(Recorded data)
Content starts
-- ==== Sys2Proof/Machine/VecLane.lean ====
section
/-! DEFINITION. The words that read other lanes, special registers, or registers by a run-time index, and the table byte
tools (R106, R122 to R130). -/

namespace Sys2Proof.Machine

/-- Results written in the active lanes with no flag, a queue popped once. -/
def writePlain (e : Env) (wide : Bool) (d : Nat) (pop : Option Nat) (f : Nat → Nat) : Run :=
  (popQueue e.r e.cid pop).warp e.cid e.wi (fun w => e.lanes.foldl (fun w l => w.setVW wide l d (f l)) w)

/-- Vector register n of a lane as a lane reads it that need not be its own: an exited thread keeps no state to read, so what its lane
gives is open (R136; log 46). -/
def Env.other (e : Env) (l n : Nat) : Word := if e.w.exited.getLsbD l then Config.goneReg e.r.free (32 * n + l) else e.w.v l n

/-- The index of free values spent by a word that may have read the lane of an exited thread. -/
def Env.spent (e : Env) (r : Run) : Run := if e.w.exited = 0 then r else { r with free := r.free + 1 }

/-- The control value of SHFL: a uniform register, or the immediate with B zero (R122). -/
def shflControl (e : Env) (o : OpSH) : Nat :=
  if e.b.hints.imm? then e.b.hints.immValue else (e.w.u (e.w.uIdx o.b)).toNat

/-- SHFL (R122). -/
def wShfl (o : OpSH) : WordDef where
  bd := o.bd
  legal e := ({ imm := true, xa := true, keep := true } : HintSet).ok e.b.hints && (!e.b.hints.imm? || o.b == 0)
  uses e :=
    { vr := [o.a + 128 * e.xa], vw := [o.d], ur := if e.b.hints.imm? then [] else [e.w.uIdx o.b] }
  body e :=
    let c := shflControl e o
    let w := 2 ^ (5 - bits c 7 5)
    let src := o.a + 128 * e.xa
    .ok { run := e.spent (writePlain e false o.d none (fun l =>
      let (t, inside) := shflTarget o.md (l % w) (bits c 4 0) w
      let sb := l - l % w
      if inside then (e.other (sb + t.toNat) src).toNat
      else match bits c 9 8 with
        | 1 => 0
        | 2 => (e.other (sb + (t % w).toNat) src).toNat
        | _ => (e.w.v l src).toNat)) }
/-- SHFL issued. -/
def execShfl (o : OpSH) (s : State) : Outcome := issue (wShfl o) s

/-- The active lanes of the segment of w lanes that holds lane l (R123). -/
def segLanes (e : Env) (w l : Nat) : List Nat := e.lanes.filter (fun j => j / w == l / w)

/-- A vote into a predicate (R123). -/
def voteDef (o : OpVote) (f : List Bool → Bool) : WordDef where
  bd := o.bd
  legal e := ({ keep := true } : HintSet).ok e.b.hints && decide (o.seg ≤ 5)
  uses _ := { pr := [o.a], pw := [o.d] }
  body e :=
    .ok { run := e.r.warp e.cid e.wi (fun w => w.setPredMask o.d e.active (maskOf (e.lanes.filter (fun l =>
      f ((segLanes e (2 ^ (5 - o.seg)) l).map (fun j => e.w.p j o.a)))))) }

/-- VOTE.ALL (R123). -/
def wVoteAll (o : OpVote) : WordDef := voteDef o (fun bs => bs.all id)
/-- VOTE.ALL issued. -/
def execVoteAll (o : OpVote) (s : State) : Outcome := issue (wVoteAll o) s
/-- VOTE.ANY (R123). -/
def wVoteAny (o : OpVote) : WordDef := voteDef o (fun bs => bs.any id)
/-- VOTE.ANY issued. -/
def execVoteAny (o : OpVote) (s : State) : Outcome := issue (wVoteAny o) s
/-- VOTE.EQ (R123). -/
def wVoteEq (o : OpVote) : WordDef := voteDef o (fun bs => bs.all id || bs.all (fun b => !b))
/-- VOTE.EQ issued. -/
def execVoteEq (o : OpVote) (s : State) : Outcome := issue (wVoteEq o) s

/-- BALLOT (R123). -/
def wBallot (o : OpBallot) : WordDef where
  bd := o.bd
  legal e := ({ keep := true } : HintSet).ok e.b.hints && decide (o.seg ≤ 5)
  uses _ := { pr := [o.a], vw := [o.d] }
  body e :=
    let w := 2 ^ (5 - o.seg)
    .ok { run := writePlain e false o.d none (fun l =>
      ((segLanes e w l).map (fun j => b2n (e.w.p j o.a) * 2 ^ (j % w))).sum) }
/-- BALLOT issued. -/
def execBallot (o : OpBallot) (s : State) : Outcome := issue (wBallot o) s

/-- The values of a list joined by one of the reductions of REDUX (R124). -/
def reduceList (op : Nat) : List Nat → Nat
  | [] => 0
  | [x] => x
  | x :: xs => reduxOp op x (reduceList op xs)

/-- REDUX (R124). -/
def wRedux (o : OpRedux) : WordDef where
  bd := o.bd
  legal e := ({ keep := true } : HintSet).ok e.b.hints && decide (o.seg ≤ 5)
  uses _ := { vr := [o.a], vw := [o.d] }
  body e :=
    .ok { run := writePlain e false o.d none (fun l =>
      reduceList o.op ((segLanes e (2 ^ (5 - o.seg)) l).map (fun j => (e.w.v j o.a).toNat))) }
/-- REDUX issued. -/
def execRedux (o : OpRedux) (s : State) : Outcome := issue (wRedux o) s

/-- BCAST (R125): the lane that the uniform operand names, read by every active lane. -/
def wBcast (o : OpV) : WordDef where
  bd := o.bd
  legal e :=
    ({ imm := o.fm == 2, xa := true, keep := true } : HintSet).ok e.b.hints && fmLegal e o.fm o.b e.xb false &&
    o.fm != 0 && !(o.fm == 3 && isVecQueue o.b)
  uses e := { vr := [o.a + 128 * e.xa], vw := [o.d], ur := fmUnis e o.fm o.b false }
  pops _ := fmPops o.fm o.b
  body e :=
    .ok { run := e.spent (writePlain e false o.d (fmPops o.fm o.b) (fun l =>
      (e.other (fmValue e o.fm o.b 0 .int false l % 32) (o.a + 128 * e.xa)).toNat)) }
/-- BCAST issued. -/
def execBcast (o : OpV) (s : State) : Outcome := issue (wBcast o) s

/-- LANEX (R125): each active lane names the lane it reads, of a register or of a vector queue's entry. -/
def wLanex (o : OpV) : WordDef where
  bd := o.bd
  legal e :=
    ({ xa := true, xb := o.fm == 0, keep := true } : HintSet).ok e.b.hints && fmLegal e o.fm o.b e.xb false &&
    (o.fm == 0 || (o.fm == 3 && isVecQueue o.b))
  uses e := { vr := (o.a + 128 * e.xa) :: fmVecs o.fm o.b e.xb false, vw := [o.d] }
  pops _ := fmPops o.fm o.b
  body e :=
    .ok { run := e.spent (writePlain e false o.d (fmPops o.fm o.b) (fun l =>
      let t := (e.w.v l (o.a + 128 * e.xa)).toNat % 32
      if o.fm = 0 then (e.other t (o.b + 128 * e.xb)).toNat else fmValue e o.fm o.b e.xb .int false t)) }
/-- LANEX issued. -/
def execLanex (o : OpV) (s : State) : Outcome := issue (wLanex o) s

/-! ## Special registers (R28, R29) -/

/-- The number of presented cores of a tile (R2). -/
def coresOf (m : Mgmt) (t : Nat) : List Nat := match Assoc.get? m.tiles t with
  | some x => x.cores
  | none => List.range 22

/-- The logical tile number of a tile in a partition (R2). -/
def logicalTile (p : Part) (t : Nat) : Nat := p.tiles.idxOf t

/-- The logical core number of a core in a partition (R2). -/
def logicalCore (m : Mgmt) (p : Part) (core : Nat) : Nat :=
  ((p.tiles.take (logicalTile p (core / 24))).map (fun t => (coresOf m t).length)).sum +
    (coresOf m (core / 24)).idxOf (core % 24)

/-- The special registers that both slices read, but the two counters (R28): crew index, block, grid and core. -/
def sharedSpecial (m : Mgmt) (r : Run) (c : Crew) (b : Block) (g : Grid) (code : Nat) : Nat :=
  let part := (Assoc.get? m.parts (partOf g.ctx)).getD {}
  match code with
  | 0x02 => c.idx
  | 0x03 => b.lin % g.nbx
  | 0x04 => b.lin / g.nbx % g.nby
  | 0x05 => b.lin / (g.nbx * g.nby)
  | 0x06 => g.nbx
  | 0x07 => g.nby
  | 0x08 => g.nbz
  | 0x09 => c.core / 24
  | 0x0A => c.core % 24
  | 0x0B => logicalCore m part c.core
  | 0x0C => logicalTile part (c.core / 24)
  | 0x10 => (r.coreSt c.core).mxgov.toNat
  | 0x11 => g.ctx % 64
  | 0x12 => partOf g.ctx
  | _ => 0

/-- %clock or %refc sampled once, and the state in which the counter has reached the sample (R6, R126). -/
def sampleCounter (r : Run) (core code : Nat) : Run × Nat :=
  if code = 0x0D then
    let (i, r) := r.draw
    let r := r.core core (fun k => { k with clock := k.clock + Config.elapsed i })
    (r, (r.coreSt core).clock.toNat)
  else if code = 0x0E then
    let r := r.sampleRefc (core / 24)
    (r, (r.tileSt (core / 24)).refc.toNat)
  else (r, 0)

/-- Bit k set when the thread is a member of team k (R28 %team). -/
def teamBits (b : Block) (wkey l : Nat) : Nat :=
  gatherBits 16 1 (fun k => b2n ((rdReg b.teams (k * 512 + wkey)).getLsbD l))

/-- The value of a special register in a lane, given the sample of the counters (R28). -/
def specialLane (e : Env) (code sample l : Nat) : Nat :=
  match code with
  | 0x00 => l
  | 0x01 => e.wi
  | 0x0D => sample
  | 0x0E => sample
  | 0x0F => (e.w.afl l).toNat
  | 0x13 => (e.w.lnk l).toNat
  | 0x14 => teamBits e.blk e.wkey l
  | _ => sharedSpecial e.m e.r e.crew e.blk e.g code

/-- SREAD (R126). -/
def wSread (o : OpSR) : WordDef where
  bd := o.bd
  legal e :=
    ({ mod := true, keep := true } : HintSet).ok e.b.hints && ({ w64 := true } : Accept).allows e.mods &&
    decide (o.code ≤ 0x14) && (!e.wide || o.d % 2 == 0)
  uses e := { vw := pair e.wide o.d, afl := o.code == 0x0F, lnk := o.code == 0x13 }
  body e :=
    let (r, x) := sampleCounter e.r e.crew.core o.code
    .ok { run := r.warp e.cid e.wi (fun w =>
      e.lanes.foldl (fun w l => w.setVW e.wide l o.d (specialLane e o.code x l)) w) }
/-- SREAD issued. -/
def execSread (o : OpSR) (s : State) : Outcome := issue (wSread o) s

/-! ## Register indexing (R127) -/

/-- The run-time index of VGETI and VPUTI, when its queue has shown it. -/
def indexRegs (e : Env) (fm b : Nat) : List Nat :=
  if fm = 3 then match (e.crew.queue (b % 16)).head with
    | .entry _ => [fmValue e fm b 0 .int false 0]
    | _ => []
  else [fmValue e fm b 0 .int false 0]

/-- The operand rules of VGETI and VPUTI (R127). -/
def indexLegal (e : Env) (fm b : Nat) : Bool :=
  fmLegal e fm b 0 false && fm != 0 && !(fm == 3 && isVecQueue b)

/-- VGETI (R127). -/
def wVgeti (o : OpVgeti) : WordDef where
  bd := o.bd
  legal e := ({ imm := o.fm == 2, ext := true, keep := true } : HintSet).ok e.b.hints && indexLegal e o.fm o.b
  uses e := { vr := indexRegs e o.fm o.b, vw := [o.d], ur := fmUnis e o.fm o.b false }
  pops _ := fmPops o.fm o.b
  body e :=
    .ok { run := writePlain e false o.d (fmPops o.fm o.b) (fun l => (e.w.v l (fmValue e o.fm o.b 0 .int false 0)).toNat) }
/-- VGETI issued. -/
def execVgeti (o : OpVgeti) (s : State) : Outcome := issue (wVgeti o) s

/-- VPUTI (R127). -/
def wVputi (o : OpVputi) : WordDef where
  bd := o.bd
  legal e := ({ imm := o.fm == 2, xa := true, keep := true } : HintSet).ok e.b.hints && indexLegal e o.fm o.b
  uses e := { vr := [o.a + 128 * e.xa], vw := indexRegs e o.fm o.b, ur := fmUnis e o.fm o.b false }
  pops _ := fmPops o.fm o.b
  body e :=
    .ok { run := writePlain e false (fmValue e o.fm o.b 0 .int false 0) (fmPops o.fm o.b)
                      (fun l => (e.w.v l (o.a + 128 * e.xa)).toNat) }
/-- VPUTI issued. -/
def execVputi (o : OpVputi) (s : State) : Outcome := issue (wVputi o) s

/-! ## Table and stream byte tools (R129, R130) -/

/-- Whether the table operand of NLUTL and NLUTH is well formed (R129). -/
def tableLegal (e : Env) (o : OpV) : Bool :=
  ({ xa := true, xb := o.fm == 0, keep := true } : HintSet).ok e.b.hints &&
  (match o.fm with
    | 0 => o.b % 4 == 0
    | 1 => e.w.uIdx o.b % 4 == 0
    | _ => false)

/-- Byte n of the 16-byte table in a lane (R129). -/
def tableByte (e : Env) (o : OpV) (l n : Nat) : Nat :=
  let x := if o.fm = 0 then e.w.v l (o.b + 128 * e.xb + n / 4) else e.w.u (e.w.uIdx o.b + n / 4)
  byteOf x.toNat (n % 4)

/-- A table look-up by the low or high nibble (R129). -/
def nlutDef (o : OpV) (high : Bool) : WordDef where
  bd := o.bd
  legal e := tableLegal e o
  uses e :=
    { vr := (o.a + 128 * e.xa) :: (if o.fm = 0 then vRegs (o.b + 128 * e.xb) 4 else []), vw := [o.d],
      ur := if o.fm = 1 then uRegs e o.b 4 else [] }
  body e :=
    .ok { run := writePlain e false o.d none (fun l =>
      lutBytes high (tableByte e o l) (e.w.v l (o.a + 128 * e.xa)).toNat) }

/-- NLUTL (R129). -/
def wNlutl (o : OpV) : WordDef := nlutDef o false
/-- NLUTL issued. -/
def execNlutl (o : OpV) (s : State) : Outcome := issue (wNlutl o) s
/-- NLUTH (R129). -/
def wNluth (o : OpV) : WordDef := nlutDef o true
/-- NLUTH issued. -/
def execNluth (o : OpV) (s : State) : Outcome := issue (wNluth o) s

/-- PREVB (R130). -/
def wPrevb (o : OpV) : WordDef where
  bd := o.bd
  legal e :=
    ({ imm := o.fm == 2, xa := true, xb := o.fm == 0, keep := true } : HintSet).ok e.b.hints &&
    fmLegal e o.fm o.b e.xb false
  uses e :=
    { vr := [o.a + 128 * e.xa, o.d] ++ fmVecs o.fm o.b e.xb false, vw := [o.d], ur := fmUnis e o.fm o.b false }
  pops _ := fmPops o.fm o.b
  body e :=
    .ok { run := e.spent (writePlain e false o.d (fmPops o.fm o.b) (fun l =>
      let n := fmValue e o.fm o.b e.xb .int false l % 4
      gatherBytes 4 (fun i =>
        if n ≤ 4 * l + i then byteOf (e.other ((4 * l + i - n) / 4) (o.a + 128 * e.xa)).toNat ((4 * l + i - n) % 4)
        else byteOf (e.other ((128 + 4 * l + i - n) / 4) o.d).toNat ((128 + 4 * l + i - n) % 4)))) }
/-- PREVB issued. -/
def execPrevb (o : OpV) (s : State) : Outcome := issue (wPrevb o) s

end Sys2Proof.Machine
end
Content ends
**What needs to be done:** Repeat, exactly as they stand above, the lines from the line with "def logicalTile (p" to the line with "(coresOf m (core / 24)).idxOf (core % 24)", both lines included.

**Answer for this exercise:**
def logicalTile (p : Part) (t : Nat) : Nat := p.tiles.idxOf t

/-- The logical core number of a core in a partition (R2). -/
def logicalCore (m : Mgmt) (p : Part) (core : Nat) : Nat :=
  ((p.tiles.take (logicalTile p (core / 24))).map (fun t => (coresOf m t).length)).sum +
    (coresOf m (core / 24)).idxOf (core % 24)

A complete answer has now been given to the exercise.